◆ **DESCRIPTION OF THE TASK**
Below are the records; copy out every line that holds the word "command".

☆ ☆ ☆ ☆ ☆ ☆ ☆

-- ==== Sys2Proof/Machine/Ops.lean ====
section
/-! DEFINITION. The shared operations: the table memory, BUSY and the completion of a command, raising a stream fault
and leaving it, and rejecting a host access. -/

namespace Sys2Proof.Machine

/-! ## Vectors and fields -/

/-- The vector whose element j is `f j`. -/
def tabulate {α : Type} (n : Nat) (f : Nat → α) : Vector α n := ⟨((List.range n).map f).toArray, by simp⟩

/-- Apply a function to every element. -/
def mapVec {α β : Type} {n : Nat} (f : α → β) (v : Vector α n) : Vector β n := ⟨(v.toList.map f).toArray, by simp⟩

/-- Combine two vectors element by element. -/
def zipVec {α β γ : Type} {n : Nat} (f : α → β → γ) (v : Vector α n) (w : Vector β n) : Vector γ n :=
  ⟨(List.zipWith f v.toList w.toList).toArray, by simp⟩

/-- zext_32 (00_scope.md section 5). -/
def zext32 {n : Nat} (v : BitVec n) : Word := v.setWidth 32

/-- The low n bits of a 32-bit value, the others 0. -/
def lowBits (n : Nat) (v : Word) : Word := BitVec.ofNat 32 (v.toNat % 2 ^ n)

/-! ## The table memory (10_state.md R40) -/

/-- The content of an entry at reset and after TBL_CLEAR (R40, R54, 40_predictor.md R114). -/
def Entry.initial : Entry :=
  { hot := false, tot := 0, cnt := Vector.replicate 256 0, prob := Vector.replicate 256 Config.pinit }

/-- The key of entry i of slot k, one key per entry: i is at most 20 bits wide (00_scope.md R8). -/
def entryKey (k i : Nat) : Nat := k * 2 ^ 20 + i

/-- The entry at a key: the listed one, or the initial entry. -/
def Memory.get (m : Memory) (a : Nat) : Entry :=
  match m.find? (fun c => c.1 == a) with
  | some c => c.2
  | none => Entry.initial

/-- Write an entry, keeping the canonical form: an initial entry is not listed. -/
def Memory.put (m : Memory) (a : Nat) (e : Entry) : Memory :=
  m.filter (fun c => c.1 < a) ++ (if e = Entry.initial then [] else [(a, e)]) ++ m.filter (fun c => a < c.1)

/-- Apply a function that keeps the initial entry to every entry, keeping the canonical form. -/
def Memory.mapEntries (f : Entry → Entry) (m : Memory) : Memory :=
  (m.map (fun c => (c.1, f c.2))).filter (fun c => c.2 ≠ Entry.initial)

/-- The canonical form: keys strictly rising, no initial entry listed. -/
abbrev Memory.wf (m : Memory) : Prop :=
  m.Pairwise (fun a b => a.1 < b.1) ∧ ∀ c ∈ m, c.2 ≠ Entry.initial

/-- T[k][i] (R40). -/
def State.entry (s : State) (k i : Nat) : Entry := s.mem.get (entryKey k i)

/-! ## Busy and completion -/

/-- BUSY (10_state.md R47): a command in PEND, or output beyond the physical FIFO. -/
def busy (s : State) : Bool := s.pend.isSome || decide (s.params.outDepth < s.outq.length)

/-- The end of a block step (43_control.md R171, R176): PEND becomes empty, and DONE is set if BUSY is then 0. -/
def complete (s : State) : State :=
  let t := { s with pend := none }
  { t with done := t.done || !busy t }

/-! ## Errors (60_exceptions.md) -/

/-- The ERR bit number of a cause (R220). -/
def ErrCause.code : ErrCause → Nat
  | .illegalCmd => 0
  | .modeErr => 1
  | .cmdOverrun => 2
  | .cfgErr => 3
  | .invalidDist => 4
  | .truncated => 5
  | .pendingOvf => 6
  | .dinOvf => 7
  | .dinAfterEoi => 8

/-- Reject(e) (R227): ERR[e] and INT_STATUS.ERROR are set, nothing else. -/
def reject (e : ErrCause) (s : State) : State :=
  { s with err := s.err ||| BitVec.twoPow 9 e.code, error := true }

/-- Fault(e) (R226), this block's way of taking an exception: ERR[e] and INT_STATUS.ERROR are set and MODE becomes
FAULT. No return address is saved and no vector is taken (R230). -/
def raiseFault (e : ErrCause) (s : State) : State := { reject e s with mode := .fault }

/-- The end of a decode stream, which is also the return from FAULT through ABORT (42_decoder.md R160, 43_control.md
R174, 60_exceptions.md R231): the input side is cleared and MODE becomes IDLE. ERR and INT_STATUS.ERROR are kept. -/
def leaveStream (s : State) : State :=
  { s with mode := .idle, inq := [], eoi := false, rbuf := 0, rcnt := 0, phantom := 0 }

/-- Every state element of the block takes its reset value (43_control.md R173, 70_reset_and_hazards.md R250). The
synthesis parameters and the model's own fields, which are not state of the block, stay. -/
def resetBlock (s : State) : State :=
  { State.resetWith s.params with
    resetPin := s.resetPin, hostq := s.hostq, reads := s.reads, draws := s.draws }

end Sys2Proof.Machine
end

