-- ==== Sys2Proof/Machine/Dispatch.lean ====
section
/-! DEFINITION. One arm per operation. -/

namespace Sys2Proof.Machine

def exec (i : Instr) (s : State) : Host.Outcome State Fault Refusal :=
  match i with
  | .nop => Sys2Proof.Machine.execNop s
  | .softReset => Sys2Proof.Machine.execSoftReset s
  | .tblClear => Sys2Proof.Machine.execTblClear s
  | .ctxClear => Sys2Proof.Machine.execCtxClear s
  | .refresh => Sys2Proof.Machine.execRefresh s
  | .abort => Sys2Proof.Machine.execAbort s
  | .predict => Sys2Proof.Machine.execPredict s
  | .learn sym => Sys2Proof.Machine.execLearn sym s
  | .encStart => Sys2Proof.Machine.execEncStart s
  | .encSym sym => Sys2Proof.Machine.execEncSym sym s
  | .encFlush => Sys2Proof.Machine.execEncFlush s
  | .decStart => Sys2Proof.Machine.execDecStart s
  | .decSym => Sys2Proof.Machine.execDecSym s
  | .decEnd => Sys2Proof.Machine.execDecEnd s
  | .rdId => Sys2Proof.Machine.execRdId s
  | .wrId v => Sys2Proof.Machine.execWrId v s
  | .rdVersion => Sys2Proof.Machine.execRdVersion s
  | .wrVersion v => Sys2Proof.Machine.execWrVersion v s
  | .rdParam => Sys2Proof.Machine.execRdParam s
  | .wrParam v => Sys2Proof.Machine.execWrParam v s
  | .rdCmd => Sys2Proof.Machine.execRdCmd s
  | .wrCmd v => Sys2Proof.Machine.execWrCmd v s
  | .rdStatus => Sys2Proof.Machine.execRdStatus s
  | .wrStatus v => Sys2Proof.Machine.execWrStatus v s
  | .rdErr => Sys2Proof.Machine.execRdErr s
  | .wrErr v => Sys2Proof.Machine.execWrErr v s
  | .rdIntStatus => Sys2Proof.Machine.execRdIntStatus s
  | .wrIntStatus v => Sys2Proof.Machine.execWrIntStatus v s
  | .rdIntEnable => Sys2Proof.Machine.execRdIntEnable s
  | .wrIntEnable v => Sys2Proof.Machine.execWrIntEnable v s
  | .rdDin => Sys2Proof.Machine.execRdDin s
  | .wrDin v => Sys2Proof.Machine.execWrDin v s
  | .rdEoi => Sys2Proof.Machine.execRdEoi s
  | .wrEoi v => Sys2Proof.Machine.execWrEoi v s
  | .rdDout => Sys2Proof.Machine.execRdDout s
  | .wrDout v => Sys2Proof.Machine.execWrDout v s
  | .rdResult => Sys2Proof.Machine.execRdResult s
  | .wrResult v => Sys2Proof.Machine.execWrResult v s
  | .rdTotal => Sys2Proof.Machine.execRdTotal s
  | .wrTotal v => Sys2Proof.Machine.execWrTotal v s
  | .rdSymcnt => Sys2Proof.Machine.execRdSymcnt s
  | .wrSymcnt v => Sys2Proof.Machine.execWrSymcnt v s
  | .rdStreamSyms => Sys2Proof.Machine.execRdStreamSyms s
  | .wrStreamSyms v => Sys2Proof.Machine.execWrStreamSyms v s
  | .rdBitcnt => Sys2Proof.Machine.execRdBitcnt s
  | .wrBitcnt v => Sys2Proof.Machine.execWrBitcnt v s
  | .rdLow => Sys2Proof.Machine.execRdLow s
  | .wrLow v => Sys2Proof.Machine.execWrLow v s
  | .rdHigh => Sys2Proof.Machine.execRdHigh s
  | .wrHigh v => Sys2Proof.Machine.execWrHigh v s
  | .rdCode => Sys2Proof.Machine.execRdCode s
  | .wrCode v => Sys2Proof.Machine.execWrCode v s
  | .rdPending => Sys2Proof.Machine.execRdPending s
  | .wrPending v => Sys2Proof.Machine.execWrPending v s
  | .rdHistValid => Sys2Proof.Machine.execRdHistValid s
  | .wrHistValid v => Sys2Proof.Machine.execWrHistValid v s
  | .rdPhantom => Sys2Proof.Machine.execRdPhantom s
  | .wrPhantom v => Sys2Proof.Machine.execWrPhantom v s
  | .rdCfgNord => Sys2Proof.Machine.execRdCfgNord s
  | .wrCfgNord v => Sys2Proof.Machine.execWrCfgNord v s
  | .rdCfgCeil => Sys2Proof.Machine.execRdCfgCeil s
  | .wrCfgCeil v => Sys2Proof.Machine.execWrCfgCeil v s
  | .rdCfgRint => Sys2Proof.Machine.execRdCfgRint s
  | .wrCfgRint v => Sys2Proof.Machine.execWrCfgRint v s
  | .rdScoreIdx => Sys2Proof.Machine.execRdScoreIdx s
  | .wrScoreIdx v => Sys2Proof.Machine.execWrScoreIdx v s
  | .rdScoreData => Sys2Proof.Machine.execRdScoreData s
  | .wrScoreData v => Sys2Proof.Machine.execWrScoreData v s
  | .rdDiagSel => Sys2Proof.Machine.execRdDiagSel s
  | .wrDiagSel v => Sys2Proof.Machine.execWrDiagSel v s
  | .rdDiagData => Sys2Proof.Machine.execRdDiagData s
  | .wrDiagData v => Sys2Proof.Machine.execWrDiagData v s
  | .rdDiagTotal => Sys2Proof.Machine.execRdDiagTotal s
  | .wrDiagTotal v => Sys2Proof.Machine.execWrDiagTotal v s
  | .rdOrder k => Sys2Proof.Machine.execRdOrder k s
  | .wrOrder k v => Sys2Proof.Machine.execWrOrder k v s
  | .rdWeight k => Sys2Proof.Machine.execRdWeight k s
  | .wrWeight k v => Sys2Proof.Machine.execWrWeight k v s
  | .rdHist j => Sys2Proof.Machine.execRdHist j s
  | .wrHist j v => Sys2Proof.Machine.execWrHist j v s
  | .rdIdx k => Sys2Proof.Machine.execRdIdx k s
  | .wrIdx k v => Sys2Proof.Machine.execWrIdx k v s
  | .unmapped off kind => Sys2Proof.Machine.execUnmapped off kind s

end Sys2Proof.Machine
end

☆ ☆ ☆ ☆ ☆ ☆ ☆

◆ **ANSWER TO THE PROBLEM**
/-! DEFINITION. The shared operations: the table memory, BUSY and the completion of a command, raising a stream fault
/-- BUSY (10_state.md R47): a command in PEND, or output beyond the physical FIFO. -/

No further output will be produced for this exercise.